[Records excerpted from a collection]
-- ==== Sys2Proof/Syntax.lean ====
section
/-!
DEFINITION. The syntax of the machine: one constructor of `Instr` for each row of spec/opcode_table.json. A row with an
encoding is an instruction of one of the four engines (R42 to R46 of spec/02); a row without one is a step of the
hardware or of the outside world, and its arguments say which agent, entry or value the step concerns.
-/

namespace Sys2Proof

/-! ## Operands -/

/-- An SCU g-field (R40): a general register g0–g47, or a queue named by its pop or its peek code. -/
inductive GField where
  | r (n : BitVec 6)
  | pop (q : BitVec 3)
  | peek (q : BitVec 3)
  deriving DecidableEq, Repr

/-- A VE vector field (R40): v0–v31, or a queue named by its pop or its peek code. -/
inductive VField where
  | r (n : BitVec 5)
  | pop (q : BitVec 3)
  | peek (q : BitVec 3)
  deriving DecidableEq, Repr

/-- The register operand of a common major: a g-field on the SCU, an address register on the other engines
(R36, R209, R215). -/
inductive RF where
  | g (f : GField)
  | a (n : BitVec 4)
  deriving DecidableEq, Repr

/-- A guard (R34): predicate `p`, inverted when `neg`. On the VE it names a vector predicate. -/
structure Guard where
  p : BitVec 3
  neg : Bool
  deriving DecidableEq, Repr

/-- The addressing modes of Form D (R38). -/
inductive AMode where
  | off | idx | idxShift | swz
  deriving DecidableEq, Repr

/-- A Form D memory operand: base register, mode and field (R38). -/
structure MemOpnd where
  base : BitVec 4
  mode : AMode
  field : BitVec 6
  deriving DecidableEq, Repr

/-- The special registers of R93. -/
inductive SReg where
  | gtime | ptime | stallc | mpc | slackv | tokst | fovf | trapv | faultinfo | stashst | vflags
  | qcfg (n : BitVec 3) | flagr (k : BitVec 2) | lcnt (k : BitVec 2)
  | unfd | seeds | seedm | leasest
  deriving DecidableEq, Repr

/-- Compare conditions of CMP, CMPI and VCMP (R36, R107, R139). -/
inductive Cond where
  | eq | ne | lt | le | ltn | len
  deriving DecidableEq, Repr

/-- Compare conditions of VFCMP (R139). -/
inductive FCond where
  | eq | ne | lt | le | un | ord
  deriving DecidableEq, Repr

/-- Fence kinds (R210). -/
inductive FenceKind where
  | acq | rel | full
  deriving DecidableEq, Repr

/-- Agent scopes (R191). -/
inductive Scope where
  | engine | core | cluster | panel | slice | system
  deriving DecidableEq, Repr

/-- A storage mask (R192). -/
structure SMask where
  s : Bool
  g : Bool
  f : Bool
  deriving DecidableEq, Repr

/-- The selectors of AMESH (R110). -/
inductive MeshSel where
  | x | y | die | px | py | pw | ph | pos | index | packed | dmask
  deriving DecidableEq, Repr

/-- Load types (R178, R324). -/
inductive LdTy where
  | n8 | n16 | n32 | n64 | i8 | i16 | i32
  deriving DecidableEq, Repr

/-- Store widths (R179, R324). -/
inductive StTy where
  | n8 | n16 | n32 | n64
  deriving DecidableEq, Repr

/-- Atomic operations (R181, R325). -/
inductive AtOp where
  | add | and | or | xor | min | max | minn | maxn | xchg
  deriving DecidableEq, Repr

/-- Widths of RCAS (R326). -/
inductive RcasTy where
  | n64 | n32 | pair
  deriving DecidableEq, Repr

/-- Scopes of ICINV (R50). -/
inductive IcScope where
  | engine | core | panel | slice
  deriving DecidableEq, Repr

/-- Types of the floating-point vector instructions (R130). -/
inductive FTy where
  | f32 | f16 | bf16
  deriving DecidableEq, Repr

/-- Types of the integer vector instructions of major 5 (R130). -/
inductive ITy where
  | i32 | i16 | i8 | n32
  deriving DecidableEq, Repr

/-- Element widths (R130). -/
inductive WTy where
  | b32 | b16 | b8
  deriving DecidableEq, Repr

/-- Types of VWADD (R134). -/
inductive WaddTy where
  | i16 | i8 | n16
  deriving DecidableEq, Repr

/-- The formats of VCVT (R142), in the order of their codes. -/
inductive Fmt where
  | f32 | f16 | bf16 | e5m2 | e4m3 | e3m2 | e2m3 | e2m1 | i32 | i16 | i8 | n8 | t2 | e8m0
  deriving DecidableEq, Repr

/-- Destination formats of VQNT (R130, R144). -/
inductive QFmt where
  | e4m3 | e5m2 | e2m1 | i8
  deriving DecidableEq, Repr

/-- Patterns of VSHUF (R145). -/
inductive ShufPat where
  | unzip | zip | reverse | swap
  deriving DecidableEq, Repr

/-- Operations of VSCAN with their types (R149). -/
inductive ScanOp where
  | add (t : WTy)
  | max (t : WTy)
  | min (t : WTy)
  | fadd (t : FTy)
  deriving DecidableEq, Repr

/-- Key kinds of VKEY (R155). -/
inductive KeyTy where
  | m3 | m2 | h2
  deriving DecidableEq, Repr

/-- Formats of MMUL (R241). -/
inductive MFmt where
  | e4m3 | e5m2 | e3m2 | e2m3 | e2m1 | i8 | t2
  deriving DecidableEq, Repr
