-- ==== Sys2Proof/WellFormed.lean ====
section
/-!
DEFINITION. Which instructions an engine can hold: `wellFormed e i` says that `i` has an encoding in a line of engine `e`
and that every field of it has a value the spec admits there, whatever the state (R36 to R47 and each instruction's own
entry). A value it refuses raises ILL_FIELD (R39).
-/

namespace Sys2Proof

/-- A g-field that names a register g0–g47 or a queue (R40). -/
def GField.src : GField → Bool
  | .r n => decide (n.toNat < 48)
  | .pop _ => true
  | .peek _ => true

/-- A g-field as a destination: a peek code raises ILL_FIELD (R41). -/
def GField.dst : GField → Bool
  | .r n => decide (n.toNat < 48)
  | .pop _ => true
  | .peek _ => false

/-- A g-field that names a register, no queue code (R41). -/
def GField.reg : GField → Bool
  | .r n => decide (n.toNat < 48)
  | .pop _ => false
  | .peek _ => false

/-- An even register at most g46, the register pairs of ACAS2 and RCAS.p (R182, R326). -/
def GField.pair : GField → Bool
  | .r n => decide (n.toNat ≤ 46) && decide (n.toNat % 2 = 0)
  | .pop _ => false
  | .peek _ => false

/-- A vector field as a destination (R41). -/
def VField.dst : VField → Bool
  | .r _ => true
  | .pop _ => true
  | .peek _ => false

/-- A vector field that names a register (R124). -/
def VField.reg : VField → Bool
  | .r _ => true
  | .pop _ => false
  | .peek _ => false

/-- The register operand of a common major, as a source on engine `e` (R36). -/
def RF.src (e : Engine) : RF → Bool
  | .g f => decide (e = .scu) && f.src
  | .a _ => decide (e ≠ .scu)

/-- The same as a destination. -/
def RF.dst (e : Engine) : RF → Bool
  | .g f => decide (e = .scu) && f.dst
  | .a _ => decide (e ≠ .scu)

/-- The same where a queue code is not admitted (R215). -/
def RF.reg (e : Engine) : RF → Bool
  | .g f => decide (e = .scu) && f.reg
  | .a _ => decide (e ≠ .scu)

/-- The guard that an unguarded instruction encodes: pg = 0 and pn = 0. -/
def Guard.always : Guard := { p := 0, neg := false }

/-- Guards of MFS, MTS and MARK: the CE and the MX have no predicates (R34, R221, R272). -/
def Guard.common (e : Engine) (g : Guard) : Bool :=
  decide (e = .scu) || decide (e = .ve) || decide (g = .always)

/-- Guards of TRAP, BRK and FAULTRD: only the SCU guards them (R377). -/
def Guard.scuOnly (e : Engine) (g : Guard) : Bool := decide (e = .scu) || decide (g = .always)

/-- A memory operand on an engine that indexes with address registers: field[5:4] is zero (R38). -/
def MemOpnd.aIdx (m : MemOpnd) : Bool :=
  match m.mode with
  | .off => true
  | .swz => true
  | .idx => decide (m.field.toNat < 16)
  | .idxShift => decide (m.field.toNat < 16)
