/-- The words of an instruction of the common majors or of the SCU, with stop bit `s`; none for any other. -/
def encodeScu (s : Bool) (i : Instr) : List Syl :=
  match i with
  | .nop => [formP s 1 0 0]
  | .halt => [formP s 1 0 1]
  | .waitk m => [formP s 1 ((0 : BitVec 14) ++ m) 2]
  | .slack n => [formP s 1 n 3]
  | .mfs d r g => [formS s 23 d.code r.code g 0]
  | .mts r a g => [formS s 23 a.code r.code g 1]
  | .fset f a i => [formB s 24 (aCode f) a.code i 0]
  | .fwait f a i => [formB s 24 (aCode f) a.code i 1]
  | .fclr f => [formB s 24 (aCode f) 0 0 2]
  | .fence k x m w => [formA s 25 (x.code ++ m.code) ((0 : BitVec 4) ++ k.code) 0 w 0 0]
  | .mark g => [formA s 25 0 0 0 g.p (.ofBool g.neg) 1]
  | .tlsig d w => [formA s 25 d.code 0 0 w 0 2]
  | .tlwait t n w => [formA s 25 0 t.code n.code w 0 3]
  | .tlrd d t w => [formA s 25 d.code t.code 0 w 0 4]
  | .binit r b o w => [formD s 26 r.code (memAt b o) w 0]
  | .barr r b o w => [formD s 26 r.code (memAt b o) w 1]
  | .bwait r b o w => [formD s 26 r.code (memAt b o) w 2]
  | .btry r b o w => [formD s 26 r.code (memAt b o) w 3]
  | .binv r b o w => [formD s 26 r.code (memAt b o) w 4]
  | .trap n g => [formA s 27 (n.extractLsb' 12 6) (n.extractLsb' 6 6) (n.extractLsb' 0 6) g.p (.ofBool g.neg) 0]
  | .brk n g => [formA s 27 (n.extractLsb' 12 6) (n.extractLsb' 6 6) (n.extractLsb' 0 6) g.p (.ofBool g.neg) 1]
  | .faultrd d k g => [formA s 27 d.code 0 (chanCode k) g.p (.ofBool g.neg) 2]
  | .hcall d a v w => [formA s 27 d.code a.code v w 0 3]
  | .eret a dr np => [formA s 27 0 a.code ((0 : BitVec 4) ++ BitVec.ofBool dr ++ BitVec.ofBool np) 0 0 4]
  | .icinv c a b w => [formA s 27 ((0 : BitVec 4) ++ c.code) a.code b.code w 0 5]
  | .mtrrd d a w => [formA s 27 d.code a.code 0 w 0 6]
  | .add d a b g => [formA s 2 d.code a.code b.code g.p (.ofBool g.neg) 0]
  | .sub d a b g => [formA s 2 d.code a.code b.code g.p (.ofBool g.neg) 1]
  | .and d a b g => [formA s 2 d.code a.code b.code g.p (.ofBool g.neg) 2]
  | .or d a b g => [formA s 2 d.code a.code b.code g.p (.ofBool g.neg) 3]
  | .xor d a b g => [formA s 2 d.code a.code b.code g.p (.ofBool g.neg) 4]
  | .andn d a b g => [formA s 2 d.code a.code b.code g.p (.ofBool g.neg) 5]
  | .shl d a b g => [formA s 2 d.code a.code b.code g.p (.ofBool g.neg) 6]
  | .shr d a b g => [formA s 2 d.code a.code b.code g.p (.ofBool g.neg) 7]
  | .sra d a b g => [formA s 2 d.code a.code b.code g.p (.ofBool g.neg) 8]
  | .rotl d a b g => [formA s 2 d.code a.code b.code g.p (.ofBool g.neg) 9]
  | .min d a b g => [formA s 2 d.code a.code b.code g.p (.ofBool g.neg) 10]
  | .max d a b g => [formA s 2 d.code a.code b.code g.p (.ofBool g.neg) 11]
  | .minn d a b g => [formA s 2 d.code a.code b.code g.p (.ofBool g.neg) 12]
  | .maxn d a b g => [formA s 2 d.code a.code b.code g.p (.ofBool g.neg) 13]
  | .sel d a b g => [formA s 2 d.code a.code b.code g.p (.ofBool g.neg) 14]
  | .clz d a g => [formA s 2 d.code a.code 0 g.p (.ofBool g.neg) 15]
  | .ctz d a g => [formA s 2 d.code a.code 1 g.p (.ofBool g.neg) 15]
  | .popc d a g => [formA s 2 d.code a.code 2 g.p (.ofBool g.neg) 15]
  | .addi d a i => [formB s 3 d.code a.code i 0]
  | .andi d a i => [formB s 3 d.code a.code i 1]
  | .ori d a i => [formB s 3 d.code a.code i 2]
  | .xori d a i => [formB s 3 d.code a.code i 3]
  | .shli d a i => [formB s 3 d.code a.code ((0 : BitVec 4) ++ i) 4]
  | .shri d a i => [formB s 3 d.code a.code ((0 : BitVec 4) ++ i) 5]
  | .srai d a i => [formB s 3 d.code a.code ((0 : BitVec 4) ++ i) 6]
  | .mul d a b g => [formA s 4 d.code a.code b.code g.p (.ofBool g.neg) 0]
  | .mulh d a b g => [formA s 4 d.code a.code b.code g.p (.ofBool g.neg) 1]
  | .mulhn d a b g => [formA s 4 d.code a.code b.code g.p (.ofBool g.neg) 2]
  | .div d a b w => [formA s 4 d.code a.code b.code w 0 3]
  | .divn d a b w => [formA s 4 d.code a.code b.code w 0 4]
  | .rem d a b w => [formA s 4 d.code a.code b.code w 0 5]
  | .remn d a b w => [formA s 4 d.code a.code b.code w 0 6]
  | .cmp p c a b g => [formA s 5 (p ++ c.code) a.code b.code g.p (.ofBool g.neg) 0]
  | .cmpi p c a i => [formB s 5 (p ++ c.code) a.code i 8]
  | .movi d i => [formW s 6 d.code i 0]
  | .movk d i h => [formW s 6 d.code i ((1 : BitVec 2) ++ h)]
  | .ldi d i => [formW s 28 d.code ((0 : BitVec 15) ++ i.extractLsb' 31 1) 0, (0 : BitVec 1) ++ i.extractLsb' 0 31]
  | .bext d a b g => [formA s 7 d.code a.code b.code g.p (.ofBool g.neg) 0]
  | .bins d a b g => [formA s 7 d.code a.code b.code g.p (.ofBool g.neg) 1]
  | .aadd d a g => [formB s 8 (aCode d) (aCode a) (g.code ++ (0 : BitVec 4)) 0]
  | .aaddi d a i => [formB s 8 (aCode d) (aCode a) i 1]
  | .amov d a => [formB s 8 (aCode d) a.code 0 2]
  | .aget d a => [formB s 8 d.code (aCode a) 0 3]
  | .amesh d c => [formB s 8 d.code 0 c.code 4]
  | .br l y g => [formE s 9 0 g l y]
  | .jmp l y => [formE s 10 0 .always l y]
  | .call l y g => [formE s 10 1 g l y]
  | .jmpr a g => [formE s 10 2 g (a.code ++ (0 : BitVec 10)) 0]
  | .ret g => [formE s 10 3 g 0 0]
  | .loopImmediate v n el es => [formF s 11 v true n el es]
  | .loopRegister v a el es => [formF s 11 v false ((0 : BitVec 3) ++ a.code) el es]
  | .join ve ce mx g =>
    [formE s 12 0 g (BitVec.ofBool ve ++ BitVec.ofBool ce ++ BitVec.ofBool mx ++ (0 : BitVec 13)) 0]
  | .fork t l y g => [formE s 12 t.code g l y]
  | .qclose q g => [formA s 13 0 (chanCode q) 0 g.p (.ofBool g.neg) 0]
  | .qstat d q g => [formA s 13 d.code (chanCode q) 0 g.p (.ofBool g.neg) 1]
  | .ld t d m w => [formD s 16 d.code m w ((0 : BitVec 2) ++ t.code)]
  | .ldn t d m w => [formD s 16 d.code m w ((1 : BitVec 2) ++ t.code)]
  | .lda t d m w => [formD s 16 d.code m w ((2 : BitVec 2) ++ t.code)]
  | .st t d m w => [formD s 17 d.code m w ((0 : BitVec 3) ++ t.code)]
  | .atm o wide d b x w => [formM s 18 d.code b x.code o.code w ((0 : BitVec 2) ++ BitVec.ofBool wide)]
  | .acas wide d b x w => [formM s 18 d.code b x.code 0 w ((1 : BitVec 2) ++ BitVec.ofBool wide)]
  | .acas2 d b x w => [formM s 18 d.code b x.code 0 w 4]
  | .stbind r b w => [formD s 19 r.code (memAt b 0) w 0]
  | .stunbd r w => [formD s 19 r.code (memAt 0 0) w 1]
  | .stflsh r w => [formD s 19 r.code (memAt 0 0) w 2]
  | .stdrop r w => [formD s 19 r.code (memAt 0 0) w 3]
  | .sttch r w => [formD s 19 r.code (memAt 0 0) w 4]
  | .cflsh n b w => [formD s 19 n.code (memAt b 0) w 5]
  | .cinv n b w => [formD s 19 n.code (memAt b 0) w 6]
  | .cdisc n b w => [formD s 19 n.code (memAt b 0) w 7]
  | .rld t d b w => [formM s 22 d.code b 0 ((0 : BitVec 1) ++ t.code) w 0]
  | .rst t x b w => [formM s 22 0 b x.code ((0 : BitVec 2) ++ t.code) w 1]
  | .ratm o d b x w => [formM s 22 d.code b x.code o.code w 2]
  | .rcas t d b x w => [formM s 22 d.code b x.code t.code w 3]
  | .casn d b x w => [formM s 22 d.code b x.code 0 w 4]
  | .enq d b x w => [formM s 22 d.code b x.code 1 w 4]
  | .deq d b x w => [formM s 22 d.code b x.code 2 w 4]
  | .chase d b x w => [formM s 22 d.code b x.code 3 w 4]
  | .fadd d b x w => [formM s 22 d.code b x.code 4 w 4]
  | .fminloc d b x w => [formM s 22 d.code b x.code 5 w 4]
  | .rfence w => [formM s 22 0 0 0 0 w 5]
  | _ => []
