-- ==== Sys2Proof/Machine/State.lean ====
section
/-!
DEFINITION. The state of one FVK-880 package: everything the spec names (INVENTORY.md lists it with its rules), as plain
data, and `State.reset`. Sparse parts are `Tbl` tables; `Core.init`, `Row` zero and the like are their defaults.
-/

namespace Sys2Proof.Machine

/-! ## Accesses -/

/-- Classes of access (R366, ACC of R372). -/
inductive Access where
  | read | write | fetch | rw
  /-- a fill; of a row that is not read-only it also needs write permission -/
  | fill (w : Bool)
  /-- a write-back of a stash row (R162), which writes -/
  | back
  deriving DecidableEq, Repr

/-! ## Engines -/

/-- Whether an engine issues (R86, R120, R358, R374). -/
inductive RunState where
  /-- idle: never started, or its HALT is complete (R120) -/
  | halted
  /-- HALT has issued; tokens and landing buffer drain (R120 step 2) -/
  | halting
  /-- issuing, unless a trap of its own has parked it (R358, `Core.parked`) -/
  | running
  /-- parked on a page request for an instruction fetch (R48) or a descriptor (R283): the request (R373), the address that
  missed and its class of access -/
  | fetchParked (req : Nat) (va : W64) (acc : Access)
  deriving DecidableEq, Repr

/-- What a fixed-latency result writes when it lands (R84, R126, R128). -/
inductive Effect where
  | g (n : BitVec 6) (v : W64)
  /-- a g register, or an address register, of which only some bits are written (R216) -/
  | gbits (n : BitVec 6) (v mask : W64)
  | abits (n : BitVec 4) (v mask : W64)
  | p (n : BitVec 3) (v : Bool)
  | a (n : BitVec 4) (v : W64)
  | push (q : BitVec 3) (id : Nat) (v : Row)
  | v (n : BitVec 5) (val : Row) (m : BMask)
  /-- a v register of which only some bits are written (R143, R144) -/
  | vbits (n : BitVec 5) (val mask : Row)
  | vp (n : BitVec 3) (val : BMask) (m : BMask)
  /-- XCLR of the lanes whose bit 4j is set (R150) -/
  | xclr (x : BitVec 2) (m : BMask)
  /-- XACC of F32 lanes (R150) -/
  | xacc (x : BitVec 2) (val : Row) (m : BMask)
  /-- XSCA of 16 exact elements under 64 scales (R151) -/
  | xsca (e8m0 : Bool) (x : BitVec 2) (el : Row) (sc : Row) (m : BMask)
  /-- XRED: the sums read at issue, as R80's lane images of 512 bits each, with the lanes they replace (R152) -/
  | xset (x : BitVec 2) (lanes : List (Nat × BitVec 512))
  deriving DecidableEq, Repr

/-- An entry of a landing buffer (R85): what lands, its VFLAGS bits, the cycles remaining, and the engine's number of operations
at its issue, which gives its place in issue order among the results of variable latency (R84). -/
structure Landing where
  eff : Effect
  flags : W64
  rem : Nat
  stamp : Nat
  deriving DecidableEq, Repr

/-- A result of variable latency on its way to its destination: it waits in the L1 for a write slot (R85). -/
structure Return where
  /-- its operation, which completes when `last` lands (R87, R170) -/
  num : Nat
  last : Bool
  effs : List Effect
  flags : W64
  /-- the first cycle at whose end it can land (R159, R170) -/
  due : Nat
  deriving DecidableEq, Repr

/-- Reasons for a wait (R90, R190). -/
inductive WaitCause where
  /-- a pop or peek finds too few entries (R96) -/
  | pop (q : BitVec 3)
  /-- a push finds no room (R96) -/
  | push (q : BitVec 3)
  | flag
  | token
  | fork
  | join
  /-- a full load or store queue, or another wait of the ordering class (R190) -/
  | order
  /-- no wait but a hold: no landing-buffer entry or write slot (R85, R126), or an ERET whose buffer is not empty (R381) -/
  | hold
  /-- a stash bank is taken (R159): no wait either, but STALLC counts it (R92) -/
  | bank
  deriving DecidableEq, Repr

/-- The wait in force for an engine's next group (R90, R91, R97). -/
structure Wait where
  /-- every reason of the group's members, in syllable order -/
  causes : List WaitCause
  /-- the cycle in which it began -/
  since : Nat
  /-- the last cycle counted -/
  last : Nat
  /-- cycles waited -/
  len : Nat
  /-- cycles in which a queue condition was unmet (R97) -/
  qlen : Nat
  /-- it has become a stall (R90) -/
  stalled : Bool
  /-- held by the stall wire (R91 step 4) -/
  held : Bool
  /-- the slack in force for the group (R89) -/
  slack : BitVec 22
  deriving DecidableEq, Repr

/-- Where an issued operation stands. -/
inductive OpStatus where
  /-- in its queue, not yet performed -/
  | queued
  /-- parked on a page request (R374), with the address that missed and its class of access -/
  | paging (req : Nat) (va : W64) (acc : Access)
  /-- its access trapped; it performs again, or is dropped, at ERET (R381) -/
  | trapped
  /-- a remote request under way (R316, R323) -/
  | departed
  /-- performed; a command or unit operation with cycles left before completion -/
  | busy (until_ : Nat)
  /-- performed; its result waits to land (R85, `Ctx.returns`) -/
  | returning
  deriving DecidableEq, Repr

/-- A variable-latency instruction that has issued and not completed, or a MARK (R87, R170, R189). -/
structure PendOp where
  /-- serial number of the operation in its engine (the model's own) -/
  num : Nat
  /-- timeline number, 0 where the instruction takes none (R202) -/
  tnum : Nat
  instr : Instr
  /-- the token it charges; none for MARK (R211) -/
  tok : Option (BitVec 3)
  /-- holds an entry of the load queue, of the store queue (R189) -/
  ld : Bool
  st : Bool
  /-- effective address, or the first source register -/
  addr : W64
  /-- data, index or further sources, read at issue -/
  val : Row
  val2 : Row
  /-- rows of an exact register under transfer (R154), captured rows of a readout (R230) -/
  rows : List Row
  /-- byte guard (R172) -/
  mask : BMask
  /-- stop bit of its syllable (R30), which the save format keeps (R397, R399) -/
  stop : Bool
  /-- physical package that its message went to, once it has departed (R311) -/
  pkg : Option (BitVec 21)
  /-- progress (R177, R183) -/
  mpc : W64
  /-- cycles that sectors of one bank add to a stash access (R159); sectors of its next row that a tile load has read (R227) -/
  part : Nat
  /-- cycle + 1 of a tile load's first read (R227), or of the departure of a remote request's message (R331); the first cycle after a
  begun readout's time on the drain path (R229) -/
  first : Nat
  /-- reserved queue entry of a push destination (R96) -/
  qid : Nat
  /-- point of the instruction's group (R361 word 1) -/
  pt : W64
  /-- cycle of issue -/
  issued : Nat
  status : OpStatus
  deriving DecidableEq, Repr

/-- A trap record as raised (R361). -/
structure TrapRec where
  code : BitVec 8
  eng : Engine
  chan : Option (BitVec 3)
  /-- 0 group, 1 performed, 2 channel, 3 notice (R362) -/
  kind : BitVec 2
  /-- word 1, word 2, word 3 -/
  pt : W64
  addr : W64
  detail : W64
  /-- word 5, word 6 -/
  time : W64
  mpc : W64
  /-- the cycle in which it was raised, which orders traps (R362) -/
  cyc : Nat
  /-- the operation it belongs to, of kind performed -/
  num : Nat
  /-- raised by the checks of a FORK's target point (R115) -/
  entry : Bool
  deriving DecidableEq, Repr

/-- Where the fetch of a transfer's target line stands (R48, R111; log 25). -/
inductive Reach where
  | idle
  /-- the transfer waits for the line of its target -/
  | asked
  /-- the line cannot be fetched: the transfer is taken, and the fault is that of the target's own fetch; with address and
  DETAIL where a FAIL reply ended it (R374) -/
  | barred (p : W64) (fail : Option (W64 × W64))
  deriving DecidableEq, Repr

◆ **WORK INSTRUCTIONS**: Using the records above, restate word for word the lines from the one with "inductive ITy where" through the one with "e2m1 | i8 | t2", both included.

◆ **ANSWER AREA**:
inductive ITy where
  | i32 | i16 | i8 | n32
  deriving DecidableEq, Repr

/-- Element widths (R130). -/
inductive WTy where
  | b32 | b16 | b8
  deriving DecidableEq, Repr

/-- Types of VWADD (R134). -/
inductive WaddTy where
  | i16 | i8 | n16
  deriving DecidableEq, Repr

/-- The formats of VCVT (R142), in the order of their codes. -/
inductive Fmt where
  | f32 | f16 | bf16 | e5m2 | e4m3 | e3m2 | e2m3 | e2m1 | i32 | i16 | i8 | n8 | t2 | e8m0
  deriving DecidableEq, Repr

/-- Destination formats of VQNT (R130, R144). -/
inductive QFmt where
  | e4m3 | e5m2 | e2m1 | i8
  deriving DecidableEq, Repr

/-- Patterns of VSHUF (R145). -/
inductive ShufPat where
  | unzip | zip | reverse | swap
  deriving DecidableEq, Repr

/-- Operations of VSCAN with their types (R149). -/
inductive ScanOp where
  | add (t : WTy)
  | max (t : WTy)
  | min (t : WTy)
  | fadd (t : FTy)
  deriving DecidableEq, Repr

/-- Key kinds of VKEY (R155). -/
inductive KeyTy where
  | m3 | m2 | h2
  deriving DecidableEq, Repr

/-- Formats of MMUL (R241). -/
inductive MFmt where
  | e4m3 | e5m2 | e3m2 | e2m3 | e2m1 | i8 | t2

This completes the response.